(Collected data entries)
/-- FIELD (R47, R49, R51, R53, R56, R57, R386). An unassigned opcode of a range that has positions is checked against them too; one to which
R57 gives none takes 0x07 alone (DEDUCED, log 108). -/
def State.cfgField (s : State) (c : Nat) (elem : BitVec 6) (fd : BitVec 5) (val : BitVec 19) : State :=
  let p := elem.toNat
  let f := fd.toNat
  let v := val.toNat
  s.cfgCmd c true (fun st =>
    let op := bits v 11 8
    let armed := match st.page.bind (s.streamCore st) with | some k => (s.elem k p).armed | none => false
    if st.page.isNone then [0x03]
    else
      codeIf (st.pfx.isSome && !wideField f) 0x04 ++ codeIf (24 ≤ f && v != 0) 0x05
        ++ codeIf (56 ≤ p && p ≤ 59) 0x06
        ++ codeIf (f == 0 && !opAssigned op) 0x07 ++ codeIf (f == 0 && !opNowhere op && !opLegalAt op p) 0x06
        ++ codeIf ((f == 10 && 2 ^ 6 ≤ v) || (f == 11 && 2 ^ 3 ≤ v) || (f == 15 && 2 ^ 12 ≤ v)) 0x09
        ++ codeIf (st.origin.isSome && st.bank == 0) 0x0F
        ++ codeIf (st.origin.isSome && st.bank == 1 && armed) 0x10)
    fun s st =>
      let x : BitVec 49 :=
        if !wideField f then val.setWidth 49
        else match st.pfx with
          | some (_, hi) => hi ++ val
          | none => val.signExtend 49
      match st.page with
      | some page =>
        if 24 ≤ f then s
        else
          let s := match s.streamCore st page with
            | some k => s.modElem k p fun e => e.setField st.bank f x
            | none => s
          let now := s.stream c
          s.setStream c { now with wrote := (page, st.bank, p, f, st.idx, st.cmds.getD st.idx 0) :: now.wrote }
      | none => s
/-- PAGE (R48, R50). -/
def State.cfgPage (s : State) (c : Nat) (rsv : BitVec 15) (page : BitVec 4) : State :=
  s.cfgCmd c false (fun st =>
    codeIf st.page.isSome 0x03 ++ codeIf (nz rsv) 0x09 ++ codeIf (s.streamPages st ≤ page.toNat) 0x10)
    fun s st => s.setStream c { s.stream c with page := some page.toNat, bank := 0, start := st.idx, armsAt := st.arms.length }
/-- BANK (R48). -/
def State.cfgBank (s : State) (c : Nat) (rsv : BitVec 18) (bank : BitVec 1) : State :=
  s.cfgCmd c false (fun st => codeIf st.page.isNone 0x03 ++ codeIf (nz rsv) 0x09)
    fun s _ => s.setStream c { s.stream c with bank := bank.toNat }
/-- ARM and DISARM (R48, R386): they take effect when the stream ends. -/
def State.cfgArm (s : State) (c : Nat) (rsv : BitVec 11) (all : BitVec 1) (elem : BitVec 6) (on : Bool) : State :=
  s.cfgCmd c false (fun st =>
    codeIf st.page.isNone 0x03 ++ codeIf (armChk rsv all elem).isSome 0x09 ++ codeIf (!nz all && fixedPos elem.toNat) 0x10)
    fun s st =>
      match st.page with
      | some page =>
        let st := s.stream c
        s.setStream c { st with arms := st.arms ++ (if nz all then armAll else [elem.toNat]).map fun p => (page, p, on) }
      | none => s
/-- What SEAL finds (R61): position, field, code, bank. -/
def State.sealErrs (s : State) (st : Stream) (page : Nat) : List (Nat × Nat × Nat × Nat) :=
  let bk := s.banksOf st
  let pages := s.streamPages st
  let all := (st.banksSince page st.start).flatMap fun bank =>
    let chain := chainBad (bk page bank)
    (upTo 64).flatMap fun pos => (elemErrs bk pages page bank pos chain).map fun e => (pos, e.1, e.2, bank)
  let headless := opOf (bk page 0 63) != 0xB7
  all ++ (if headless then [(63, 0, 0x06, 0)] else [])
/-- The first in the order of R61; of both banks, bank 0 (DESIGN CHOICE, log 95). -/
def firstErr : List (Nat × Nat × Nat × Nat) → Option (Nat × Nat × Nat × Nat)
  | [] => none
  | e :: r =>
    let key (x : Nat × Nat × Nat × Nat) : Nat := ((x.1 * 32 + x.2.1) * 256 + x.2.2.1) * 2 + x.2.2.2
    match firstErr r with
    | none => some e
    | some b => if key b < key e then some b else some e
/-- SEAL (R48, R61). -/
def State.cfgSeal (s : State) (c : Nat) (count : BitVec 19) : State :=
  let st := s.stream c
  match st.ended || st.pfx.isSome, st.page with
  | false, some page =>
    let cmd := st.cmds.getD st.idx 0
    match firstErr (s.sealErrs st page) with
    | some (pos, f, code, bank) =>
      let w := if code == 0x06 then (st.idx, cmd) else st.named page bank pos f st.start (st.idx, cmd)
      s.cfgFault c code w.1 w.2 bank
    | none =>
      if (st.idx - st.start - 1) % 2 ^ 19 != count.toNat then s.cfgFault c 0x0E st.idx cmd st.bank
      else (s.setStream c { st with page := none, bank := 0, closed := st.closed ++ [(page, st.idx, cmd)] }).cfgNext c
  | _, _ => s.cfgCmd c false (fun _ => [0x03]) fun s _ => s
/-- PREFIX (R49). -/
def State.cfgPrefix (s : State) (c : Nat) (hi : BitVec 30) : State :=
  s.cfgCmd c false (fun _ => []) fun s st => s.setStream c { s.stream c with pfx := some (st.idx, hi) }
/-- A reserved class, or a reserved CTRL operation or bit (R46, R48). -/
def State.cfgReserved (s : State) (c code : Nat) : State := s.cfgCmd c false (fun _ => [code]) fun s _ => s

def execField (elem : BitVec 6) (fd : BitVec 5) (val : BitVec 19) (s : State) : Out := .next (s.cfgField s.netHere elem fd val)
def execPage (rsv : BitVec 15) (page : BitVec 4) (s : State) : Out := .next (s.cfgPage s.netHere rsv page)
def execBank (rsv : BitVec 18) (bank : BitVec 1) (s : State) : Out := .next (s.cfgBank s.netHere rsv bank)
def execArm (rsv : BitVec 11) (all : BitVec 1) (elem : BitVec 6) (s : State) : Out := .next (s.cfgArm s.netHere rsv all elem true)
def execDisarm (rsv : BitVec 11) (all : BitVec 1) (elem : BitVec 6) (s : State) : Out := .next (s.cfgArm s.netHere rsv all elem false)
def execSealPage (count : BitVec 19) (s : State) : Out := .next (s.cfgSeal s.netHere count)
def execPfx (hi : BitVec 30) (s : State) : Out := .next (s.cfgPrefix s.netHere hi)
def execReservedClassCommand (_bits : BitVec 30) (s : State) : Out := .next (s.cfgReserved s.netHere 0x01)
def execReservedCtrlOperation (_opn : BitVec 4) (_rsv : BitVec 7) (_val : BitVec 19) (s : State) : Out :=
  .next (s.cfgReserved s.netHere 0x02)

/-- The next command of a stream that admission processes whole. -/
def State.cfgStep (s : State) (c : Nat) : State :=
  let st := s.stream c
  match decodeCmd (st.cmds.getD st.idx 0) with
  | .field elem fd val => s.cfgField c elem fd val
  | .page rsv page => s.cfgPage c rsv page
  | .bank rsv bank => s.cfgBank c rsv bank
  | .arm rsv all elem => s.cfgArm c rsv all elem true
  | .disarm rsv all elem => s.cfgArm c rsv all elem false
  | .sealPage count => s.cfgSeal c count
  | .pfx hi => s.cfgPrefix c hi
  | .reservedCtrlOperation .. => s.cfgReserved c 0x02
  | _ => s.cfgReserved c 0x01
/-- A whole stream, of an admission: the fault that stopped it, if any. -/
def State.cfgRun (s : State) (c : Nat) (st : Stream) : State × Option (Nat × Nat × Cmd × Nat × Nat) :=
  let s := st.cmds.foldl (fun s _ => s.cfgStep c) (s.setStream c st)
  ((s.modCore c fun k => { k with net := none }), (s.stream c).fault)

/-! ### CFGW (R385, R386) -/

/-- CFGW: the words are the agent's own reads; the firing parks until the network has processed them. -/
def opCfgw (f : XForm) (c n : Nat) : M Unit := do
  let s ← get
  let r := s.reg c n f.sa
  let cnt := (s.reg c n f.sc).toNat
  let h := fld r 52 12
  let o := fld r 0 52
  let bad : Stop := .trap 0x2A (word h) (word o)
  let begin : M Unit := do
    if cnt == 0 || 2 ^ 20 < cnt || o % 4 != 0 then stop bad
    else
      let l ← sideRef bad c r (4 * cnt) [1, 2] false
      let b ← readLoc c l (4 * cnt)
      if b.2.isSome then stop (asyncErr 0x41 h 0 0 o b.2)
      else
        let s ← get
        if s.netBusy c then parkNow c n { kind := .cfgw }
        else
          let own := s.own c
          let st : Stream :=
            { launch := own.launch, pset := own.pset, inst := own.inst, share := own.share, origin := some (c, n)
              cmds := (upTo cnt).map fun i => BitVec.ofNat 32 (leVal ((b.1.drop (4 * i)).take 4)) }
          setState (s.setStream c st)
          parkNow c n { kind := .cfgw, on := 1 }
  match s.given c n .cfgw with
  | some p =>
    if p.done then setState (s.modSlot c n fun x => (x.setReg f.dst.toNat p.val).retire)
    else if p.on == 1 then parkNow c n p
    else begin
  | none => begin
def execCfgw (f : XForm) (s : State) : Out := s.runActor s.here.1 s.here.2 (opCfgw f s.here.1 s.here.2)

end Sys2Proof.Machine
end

=== Work request ===
Retrieve every line above holding the word "whole".

=== Response for this exercise ===
/-- The next command of a stream that admission processes whole. -/
/-- A whole stream, of an admission: the fault that stopped it, if any. -/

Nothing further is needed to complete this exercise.